Почему те или эти линии красивы? Почему, глядя на тот или иной камень, успокаиваешься душою? И поставить-то эти вопросы, а они из числа самых важных, понятие еле-еле умеет. Ответа на них оно не давало никогда.
Но сквозь эти серые каменные скаты, сквозь это бесконечное нагромождение рельефов и стен, то и дело, как феникс, летящий к Гелиополю, взмывает старая тревога. Я не намерен формулировать проблему чувственного в строгих философских терминах. Я хочу только одного: утверждать. Сила голой земли и развалин в том, что они приучают нас считать утверждение главным нашим долгом.

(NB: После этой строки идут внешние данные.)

/-- A member whose slot in the list has been changed, but not its thread, is a member of the list before. -/
theorem SignalReader.of_set {s t : State} {d d' : Domain} {i : Nat} {m m' : Member} {h : Hart} (hm : d.members[i]? = some m)
    (same : m'.hart = m.hart) (members : d'.members = d.members.set i m') (reader : s.SignalReader d' t h) : s.SignalReader d t h := by
  obtain ⟨⟨x, member, at_⟩, blocked, again⟩ := reader
  refine ⟨?_, blocked, again⟩
  rw [members] at member
  rcases List.mem_or_eq_of_mem_set member with before | rfl
  · exact ⟨x, before, at_⟩
  · exact ⟨m, List.mem_of_getElem? hm, same.symm.trans at_⟩

theorem signals_pausedBy (d : Domain) (i : Nat) (m : Member) (after : Nat) : (d.pausedBy i m after).sigs = d.sigs.map (fun g => g.leave i) := rfl

/-- Settles O23: a pause that waits for nothing leaves every outstanding set, and the members blocked on a signal look again. -/
theorem reactHalf : Obligations.ReactHalf := by
  unfold Obligations.ReactHalf
  intro s k r q b n i d m hd hm mine hdrain
  refine ⟨fun main react going quiet => ?pauses, fun main react going early => ?waits, fun exchange main => ?misuse,
    ⟨_, exec_dset hd hdrain k q b, Passes.retire_with _ _⟩, ⟨_, exec_dget hd hm mine k r q, WritesX.retire0 _ _ _ _⟩,
    ⟨_, exec_irec hd k r b, WritesX.retire0 _ _ _ _⟩⟩
  case pauses =>
    let d' := d.pausedBy i m ((s.clockOf d).toNat - d.started)
    let s1 := (s.setDomain n d').wakeReaders d'
    have woken : Woken (s.setDomain n d') d' s1 := Woken.wakeReaders _ _
    have domains : s1.domains = Tab.set n d' s.domains := State.domains_wakeReaders _ _
    have cur : s1.cur = s.cur := (congrArg (fun r : State => r.cur) woken.only).trans rfl
    refine ⟨s1.setMe { s1.me with status := .pause }, d', exec_pause hd hdrain main hm react going quiet k, ?_, domains, rfl, rfl, rfl, ?_,
      ((SameMemory.setDomain s n d').trans woken.memory).trans (SameMemory.setMe _ _), fun h other => ?_⟩
    · rw [State.me_setMe, State.me, cur]
      rcases woken.threads s.cur with same | ⟨-, -, again⟩
      · rw [same]; rfl
      · rw [again]; rfl
    · rw [State.setMe_domains, domains]
      exact congrArg (fun r : State => { r with cores := (s1.setMe { s1.me with status := .pause }).cores }) woken.only
    · rw [State.SignalReader, State.setMe, cur, State.thread_setThread_other _ _ _ _ other]
      exact (woken.threads h).imp_right (SignalReader.of_set (m' := { m with paused := some _ }) hm rfl rfl)
  case waits =>
    rw [exec_pause_early hd hdrain main hm react going early]
    exact Waits.block _ _
  case misuse =>
    rw [exec_pause_exchange hd hdrain main exchange]
    rfl

end Sys2Proof.Machine
end

section
/-! SUPPORT. Calls, returns and WFI (R325 to R328): O42. -/

namespace Sys2Proof.Machine

/-! ## Calls (R325) -/

theorem callAnswer_eq (n : Word) : callAnswer n = if n = 0 then 0x10000 else 0xFFFFFFFFFFFFFFFF := by
  unfold callAnswer
  split
  · rfl
  · decide

/-- Between u and v the monitor has answered a call with value. -/
structure Thread.Answered (u v : Thread) (cause : Nat) (value : Word) : Prop where
  passed : u.Passed v 4
  written : u.XWritten v 10 value
  epc : v.priv.mepc = u.pc + 4
  cause : v.priv.mcause = causeWord false false false cause
  level : v.level = u.level

theorem Thread.Answered.answerCall (t : Thread) (core cause : Nat) (value : Word) : t.Answered (t.answerCall core cause value) cause value where
  passed := Thread.Passed.advance t _ 4 (Thread.setX_retired ..) (Thread.setX_pc ..) (Thread.setX_rep ..) (Thread.setX_level ..)
    (congrArg UserCsrs.h (Thread.setX_user ..))
  written := by
    let t1 := t.saveM (causeWord false false false cause) 0
    let t2 : Thread := { t1 with priv := { t1.priv with mepc := t.pc + 4 }, rep := t.rep }
    have set := Thread.XWritten.setX (t2.restoreM (lowestLevel core)) 10 value
    have from_t : t.XWritten ((t2.restoreM (lowestLevel core)).setX 10 value) 10 value := ⟨set.value, set.zero, set.others, set.hiddenH, set.hiddenX⟩
    exact from_t.congr (Thread.advance_x ..) (Thread.advance_h ..) (congrArg UserCsrs.h (Thread.advance_user ..))
  epc := by simp [Thread.answerCall, Thread.restoreM]
  cause := by simp [Thread.answerCall, Thread.restoreM, Thread.saveM]
  level := by simp [Thread.answerCall, Thread.restoreM, Thread.saveM]

theorem SameMemory.trapping (s : State) (t : Thread) : SameMemory s ({ s with trapped := true }.setMe t) :=
  have same : SameMemory s ({ s with trapped := true } : State) := SameMemory.of_cores (fun _ => rfl) rfl rfl
  same.trans (SameMemory.setMe _ _)

section Calls

variable {s : State}

theorem exec_ecall_answered (compute : kindOf s.cur.core = .compute) (user : s.cur.th < 4) (low : s.me.level = .u) (other : s.me.getX 10 ≠ 1) (k : Bool) :
    exec (.ecall k) s = .next ({ s with trapped := true }.setMe (s.me.answerCall s.cur.core 8 (callAnswer (s.me.getX 10)))) := by
  change execEcall s = _
  simp only [execEcall, compute, low, isUserThread, user, if_neg other]
  rfl

/-- R325: the thread whose call is forwarded, with the registers of the M level as the call leaves them. -/
def Thread.calling (t : Thread) : Thread :=
  { t.saveM (causeWord false false false 8) 0 with priv := { (t.saveM (causeWord false false false 8) 0).priv with mepc := t.pc + 4 } }

theorem exec_ecall_forwarded (compute : kindOf s.cur.core = .compute) (user : s.cur.th < 4) (low : s.me.level = .u) (node : s.me.getX 10 = 1) (k : Bool) :
    exec (.ecall k) s = .next (({ s with trapped := true }.setMe s.me.calling).forward s.cur 8 0 0 false) := by
  change execEcall s = _
  simp only [execEcall, compute, low, isUserThread, user, node]
  rfl

theorem State.cur_forward (s : State) (h : Hart) (c : Nat) (v : Word) (info : BitVec 14) (nest : Bool) : (s.forward h c v info nest).cur = s.cur := by
  let r := s.reportOf h c v info nest
  obtain ⟨_, _, _, _, posted⟩ := (s.stopEvent r).post_eq (s.hubOf r.grid) r
  rw [State.forward, State.setThread_cur, State.report, posted, s.stopEvent_eq]
  rfl

theorem forwards_ecall (compute : kindOf s.cur.core = .compute) :
    Forwards s (({ s with trapped := true }.setMe s.me.calling).forward s.cur 8 0 0 false) s.cur (s.reportOf s.cur 8 0 0 false) s.me.calling := by
  have forwarded := Forwards.forward compute ({ s with trapped := true }.setMe s.me.calling) 8 0 0 false
  have thread : ({ s with trapped := true }.setMe s.me.calling).thread s.cur = s.me.calling := State.me_setMe _ _
  have report : ({ s with trapped := true }.setMe s.me.calling).reportOf s.cur 8 0 0 false = s.reportOf s.cur 8 0 0 false :=
    State.reportOf_setThread { s with trapped := true } s.cur s.me.calling 8 0 0 false rfl rfl rfl
  rw [thread, report] at forwarded
  obtain ⟨waits, reported, others, sram⟩ := Forwards.of_setThread (s := { s with trapped := true }) compute forwarded
  exact ⟨waits, reported, others, sram.bytes, sram.tags, sram.owners⟩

Во все времена, начиная с Парменида, мысль существовала за счет части бытия, считавшейся мертвой, преобладания видимости над сущностью, — за счет того избытка, который получил название чувственного и был признан чистой иллюзией. Поэтому наш дух мечется между двумя гризайлями: его притягивает и однотонная серая картина, рисуемая понятием, и глубокий, жгучий серый цвет горных котловин и ущелий, служащих входом в реальность. Я не могу, да и не хочу выстраивать диалектическую картину мироздания, отыскивать место чувственного в бытии с помощью тонкого и кропотливого искусства метафизики; единственное, на что я притязаю, — это именование. Перед нами чувственный мир. Нужно, чтобы слово, это шестое и самое высокое чувство, устремлялось ему навстречу и разгадывало его знаки. И мне доставляет радость только этот труд: разгадывание загадки, которой уже не существовало для Кьеркегора.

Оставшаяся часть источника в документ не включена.